No astrology here please: BU to govt

No astrology here please: BU to govt

That move was aborted following a huge uproar. The stars clearly were not with Joshi.
Likewise, rationalists in Bangalore University’s science faculty have thwarted plans of the State BJP government to introduce astrology as a course at both the undergraduate and post-graduate levels.

The heads of all science disciplines in the university unanimously rejected the government’s plan to begin “Jyotish Shastra” as a science, citing it as an “obscurantist and unscientific move”. The decision to reject the proposal was taken at a meeting of the faculty on January 6. The Yeddyurappa government’s academic horoscope now reads: stars in retrograde.

Mooted by a former Cabinet minister, the government’s proposal to start astrology as a science course was introduced last year and was recommended for all central varsities in the state.

Sources at the department said the faculty of different departments objected to the proposal on the ground that astrology as a subject was a non-science and had not undergone enough scientific scrutiny.

The faculty’s approval is statutory under the Karnataka State Universities Act 2000 and is critical in introducing new courses.
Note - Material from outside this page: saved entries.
/-! ### TOKP (R292) -/

/-- Every earlier entry on the producer has retired. -/
def tokpReady (s : State) (t : Thread) (before : List QEntry) (seq : BitVec 64) (p : Nat) : Bool :=
  (before.all fun e => (qForm e.instr).peer != p || (e.done && (pendingReg e.instr).isNone))
    && (t.owed.all fun o => seq.toNat ≤ o.seq.toNat)
    && (p != 2 || (s.movesOf t).all fun m => seq.toNat ≤ m.seq.toNat)
    && (p != 0 || (s.chrunsOf t).all fun o => seq.toNat ≤ o.seq.toNat)

/-- The sequence number of a running TOKP that may retire. -/
def readyTokp (s : State) (t : Thread) : List QEntry → List QEntry → Option (BitVec 64)
  | _, [] => none
  | before, e :: es =>
    match e.instr with
    | .tokp o =>
      if e.running && tokpReady s t before e.seq (fld o.q.toNat 0 2) then some e.seq else readyTokp s t (before ++ [e]) es
    | _ => readyTokp s t (before ++ [e]) es

/-! ### Starting -/

/-- A reservation for the token an entry pushes (R290). -/
def Thread.reserveFor (t : Thread) (q : QForm) : Thread :=
  match q.pushes with
  | some k => t.reserve k 1
  | none => t

/-- The thread cycle from which a trap met now is taken though the control thread can still issue: it has had the time to push what
follows (R472; log entry 83). -/
def State.trapTime (s : State) : Nat := s.cyc + 16

/-- An engine has taken over what the start of an entry began, and its end pushes the token (R283, R320). -/
def engineTakes (s s' : State) (q : QForm) : Bool :=
  match q with
  | .x _ .tmov => true
  | .m _ .chrun => s'.nextOp != s.nextOp
  | _ => false

/-- Give back the place for a token that an entry holds (R290). -/
def Thread.unreserve (t : Thread) (q : QForm) : Thread :=
  match q.pushes with
  | some k => t.reserve k (-1)
  | none => t

/-- The element at which a fault or a hold leaves an entry. -/
def standsAt (q : QForm) (f : Nat) : BitVec 14 := if q.whole then 0 else BitVec.ofNat 14 f

/-- What an entry needs only while it performs its elements is gone. -/
def QEntry.closed (e : QEntry) : QEntry := { e with live := false, strips := [], pages := [], stopAt := none, late := false }

/-- An entry meets a fault: what it holds since its start for its end is given back, and its trap waits until it is the oldest (R264, R290,
R443). -/
def Thread.failEntry (t : Thread) (s : State) (e : QEntry) (tr : Trap) : Thread :=
  (if e.started then t.unreserve (qForm e.instr) else t).upd e.seq fun x =>
    { x.closed with started := true, fault := some tr, skip := tr.code == 18, room := [], trapFrom := s.trapTime }

/-- Write back what the start of entry `e`, or its going on, came to. -/
def afterStart (s : State) (t : Thread) (e : QEntry) (q : QForm) : Go → State
  | .wait s' => s'
  | .ran r e1 =>
    let inf := e.info t.splitV
    let first (u : Thread) : Thread := if e.live || e.spent q then u else u.reserveFor q
    match r with
    | .done s' u =>
      let u := (first u).upd e.seq fun x =>
        { e1.closed with started := true, done := true, result := x.result, room := roomFor t e inf }
      s'.setThread (u.retire e q (engineTakes s s' q))
    | .started s' u =>
      s'.setThread ((first u).upd e.seq fun x =>
        { e1.closed with started := true, result := x.result, began := s.time, room := roomFor t e inf, pages := e1.pages })
    | .fault s' u f tr =>
      let u := if e.live then u.unreserve q else u
      s'.setThread (u.upd e.seq fun _ =>
        { e1.closed with started := true, vstart := standsAt q f, fault := some tr, skip := tr.code == 18, room := [], trapFrom := s.trapTime })
    | .hold s' u f =>
      if standsAt q f = e.vstart then
        s'.setThread (u.upd e.seq fun _ =>
          { e1 with popped := e.popped || popsAny e q inf, base := e.base, pages := e.pages, stopAt := e.stopAt, late := false })
      else
        s'.setThread ((first u).upd e.seq fun x =>
          { e1 with started := true, live := true, vstart := standsAt q f, room := roomFor t e inf, pages := x.pages, stopAt := x.stopAt,
                    late := false })

/-- The stores of the write streams of an entry that was started and comes to its end (R259, R260). -/
def lateCheck (s : State) (t : Thread) (e : QEntry) : StripRead :=
  (streamDsts e (e.info t.splitV)).foldl (fun (a : StripRead) w =>
    if a.waits || a.bad.isSome then a else checkStores t e w.1 w.2.2 (streamStores t e w.1 w.2.2 e.vl.toNat) t.comb a.pages a.st)
      { st := s, pages := e.pages }

/-- An entry that was started comes to its end, from `t` to `u`: its write streams take the result, its queue pushes are noted, and it
retires (R259, R263, R428, R430). -/
def lateDone (wr : StripRead) (s : State) (t u : Thread) (e : QEntry) : State :=
  let inf := e.info t.splitV
  match wr.bad with
  | some (_, tr) => s.setThread (t.failEntry s e tr)
  | none =>
    let r := finishRun s u t { e with pages := wr.pages } inf e.vl.toNat
    r.1.setThread ((r.2.upd e.seq fun x => { x.closed with outq := queueOut r.2 e inf }).finish e.seq)

/-! ### Replays (R221, R222, R255) -/

/-- The entry a replay runs next, as if pushed at that point; the checks of its push are not made again (log entry 96). -/
def replaySub (t : Thread) (e : QEntry) (pos : Nat) : Option QEntry :=
  (t.chain[pos]?).map fun c =>
    let bs := (e.blks.zip e.repPos).map fun p => { p.1 with pos := p.2 }
    let i := c.info t.splitV
    let b := touched bs i
    { c with seq := e.seq, pc := e.pc, vstart := e.vstart, popped := e.subPopped, live := e.live, started := false, done := false,
             strips := e.strips, base := e.base, pages := e.pages, stopAt := e.stopAt, late := e.late, blks := b,
              qs := e.qs.filter fun p => (i.dst ++ i.src).any fun v => v.opnd.reg == p.1,
             posD := posFor b i 0, posA := posFor b i 1, posB := posFor b i 2 }

def pushOut (t : Thread) (out : List (Nat × List (BitVec 64))) : Thread :=
  out.foldl (fun t p => t.setQ p.1 { t.qAt p.1 with entries := (t.qAt p.1).entries ++ p.2 }) t

/-- Positions after a replayed entry. -/
def advancePos (e c : QEntry) (t : Thread) : List (BitVec 64) :=
  let i := c.info t.splitV
  (e.blks.zip e.repPos).map fun p =>
    if touched [p.1] i = [] then p.2 else BitVec.ofNat 64 (min (p.2.toNat + c.vl.toNat) p.1.len)

/-- The replay goes on past the entry just completed (R221, R222). -/
def nextReplay (t : Thread) (e c : QEntry) (rem : BitVec 16) (pos : BitVec 4) : Thread :=
  let t := t.upd e.seq fun x => { x.closed with vstart := 0, subPopped := false, repPos := advancePos e c t }
  if pos.toNat + 1 < t.chain.length then { t with replay := some (rem, pos + 1) }
  else if 1 < rem.toNat then { t with replay := some (rem - 1, 0) }
  else ({ t with replay := none } : Thread).finish e.seq
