-- ==== Sys2Proof/Machine/Push.lean ====
section
/-! DEFINITION. The push of a queued instruction (spec/06_control_threads.md R163; spec/08_lanes_and_vector_operations.md R219;
spec/11_scratchpads_and_vector_memory.md R283). -/

namespace Sys2Proof.Machine
open Sys2Proof

noncomputable section

/-- Push a queued instruction (R163). Every check comes before anything is pushed; a full queue stalls. -/
def pushQ (i0 : Instr) (s : State) : Out :=
  withCur s fun w =>
    let i := expand w.lvd i0
    let q := qForm i
    let c := q.caps
    issue i0 (c.1.toList ++ c.2.1.toList ++ c.2.2.toList) [] s fun t u =>
      if (pendingReg i).any t.isPending || bufferBusy t q then wait s t i0
      else
        let e := capture s t i
        let inf := e.info t.splitC
        if recordBad t i q then
          scalarTrap s { t with chain := [], recording := false } i0 { code := 1 }
        else if !(chainOk t e q && handleOk t q && inf.passes t.splitC && boundOk t e inf) then illegal s t i0
        else
          match (objectAddr e q).filter fun a => !aligned a 8 with
          | some a => misaligned s t i0 a 2
          | none =>
            if 64 ≤ t.queue.length then wait s t i0
            else done s (afterRecord (afterPush { u with queue := u.queue ++ [e], pushSeq := u.pushSeq + 1 } e q inf) e q) i0

end
end Sys2Proof.Machine
end

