-- ==== Sys2Proof/Machine/Step.lean ====
section
/-! DEFINITION. One step of the machine: a turn begins, and the turn that comes next is taken. -/

namespace Sys2Proof.Machine
open Sys2Proof

noncomputable section

/-- One step. -/
def step (s : State) : Host.Outcome State Fault Refusal := takeTurn (turnOf s) (beginTurn s)

/-- `s` with the instruction whose `nbits` bits are `w` placed where the very next step fetches (log entry 27). -/
def State.withFetchWord (s : State) (nbits w : Nat) : State := placeWord s (w % 2 ^ nbits)

end
end Sys2Proof.Machine
end

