/-! ### Streams, queue registers and the other registers of the CTL major -/

/-- R250 to R252, R254 to R256, R261: SBIND binds a block that its descriptor admits to a free register at position 0; the checks in the order of
R254 refuse it (that its first step asks vD < N is log entry 95's reading). SUNBIND frees a bound block and
delivers its position, SPOS delivers it, SSKIP moves it on, never past the length; of a block that is not bound each is an Illegal
Instruction. SBIND.Q binds a queue register to a free register, SUNBIND.Q frees it and delivers how many entries it holds, which stay in it.
The model's choices: SUNBIND.Q frees first, so its result meets no queue register that it frees (log entry 59); SBIND.Q admits a vector
register beyond the split (log entry 95, second half). -/
def Obligations.StreamBlocks : Prop :=
  (∀ (s s1 : State) (t : Thread) (p : Pre) (n : BitVec 3) (a d : Reg) (bs : List (BitVec 8)), Issues s t [a] [] →
     let r := reg6 (preDh p) d
     let g := 2 ^ (parseStream bs).grp.toNat
     let trap (s : State) (tr : Trap) : Prop := exec (.sbind p n a d) s = .next (trapped s t tr t.pc t.pc)
     let free : Prop := t.blk n = none ∧ r.toNat < nregsOf t.splitC ∧ t.vecBound r 1 = false
     (¬ free → canStop s t = true → trap s { code := 1 })
     ∧ (free → aligned (t.src a) 32 = false → canStop s t = true → trap s { code := 2, addr := t.src a, acc := 1 })
     ∧ (free → aligned (t.src a) 32 = true → readBlockC t 3 (t.src a) s = .ok bs s1 →
       let trap1 (tr : Trap) : Prop := exec (.sbind p n a d) s = .next (trapped s1 t tr t.pc t.pc)
       let fits : Prop := r.toNat % g = 0 ∧ r.toNat + g ≤ nregsOf t.splitC ∧ t.vecBound r g = false
       (streamDescOk bs = true → fits →
         ∃ u, exec (.sbind p n a d) s = .next (retired s1 u (.sbind p n a d)) ∧ u = { t.issued [a] with streams := u.streams }
           ∧ u.blk n = some { desc := parseStream bs, reg := r, pos := 0 } ∧ ∀ m, m ≠ n → u.blk m = t.blk m)
       ∧ (streamDescOk bs = true → ¬ fits → canStop s1 t = true → trap1 { code := 1 })
       ∧ (streamDescOk bs = false → canStop s1 t = true → trap1 { code := 14, addr := t.src a, acc := 1 })))
  ∧ (∀ (s : State) (t : Thread) (p : Pre) (n : BitVec 3) (a d : Reg),
       let trap : Out := .next (trapped s t { code := 1 } t.pc t.pc)
       (∀ b, t.blk n = some b →
         (Issues s t [] [d] → Yields s t [] d (.spos p n d) b.pos
           ∧ exec (.sunbind p n d) s = .next (retired s (((t.issued []).setBlk n none).result d b.pos) (.sunbind p n d)))
         ∧ (Issues s t [a] [] → exec (.sskip p n a) s = .next (retired s ((t.issued [a]).setBlk n
             (some { b with pos := BitVec.ofNat 64 (min (b.pos.toNat + (t.src a).toNat) b.len) })) (.sskip p n a))))
       ∧ (t.blk n = none → canStop s t = true →
         (Issues s t [] [d] → exec (.spos p n d) s = trap ∧ exec (.sunbind p n d) s = trap)
         ∧ (Issues s t [a] [] → exec (.sskip p n a) s = trap)))
  ∧ (∀ (s : State) (t : Thread) (p : Pre) (n : BitVec 3) (d : Reg), Issues s t [] [] →
       let q := t.qAt n.toNat
       let r := reg6 (preDh p) d
       (q.general = none → t.boundQ d = none → exec (.sbindQGeneral p n d) s =
         .next (retired s ((t.issued []).setQ n.toNat { q with general := some d }) (.sbindQGeneral p n d)))
       ∧ (q.vector = none → t.vecBound r 1 = false → exec (.sbindQVector p n d) s =
         .next (retired s ((t.issued []).setQ n.toNat { q with vector := some r }) (.sbindQVector p n d)))
       ∧ ((q.general ≠ none ∨ q.vector ≠ none) → t.isPending d = false →
         let u := (t.issued []).setQ n.toNat { q with general := none, vector := none }
         u.dstFull [] d = false →
         exec (.sunbindQ p n d) s = .next (retired s (u.result d (BitVec.ofNat 64 q.entries.length)) (.sunbindQ p n d)))
       ∧ (canStop s t = true → let trap : Out := .next (trapped s t { code := 1 } t.pc t.pc)
         ((q.general ≠ none ∨ t.boundQ d ≠ none) → exec (.sbindQGeneral p n d) s = trap)
         ∧ ((q.vector ≠ none ∨ t.vecBound r 1 = true) → exec (.sbindQVector p n d) s = trap)
         ∧ (q.general = none → q.vector = none → exec (.sunbindQ p n d) s = trap)))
Only after a course is ratified by the faculty can it be presented to the University Syndicate or, for that matter, the Academic Council for approval.

The State Government’s plan is reminiscent of Joshi’s passionate move to introduce “Jyotir Vigyan” or Vedic Astrology as an under-graduate and post-graduate course. That could happen after a UGC committee recommended introducing it as part of the BJP-led NDA government’s decision to revive “ancient science”.

When scientists and academics scoffed at Joshi’s pursuit of the stars and the cosmos and beyond, the proposal was given a quite burial. Joshi’s bid to create generations of star gazers and soothsayers was soundly and predictably  thwarted.
Now, as if trying to send across a no-nonsense message to the State Government, Bangalore University’s science faculty ratified introducing six new courses, including a Bachelor of Science programme, to promote pure science.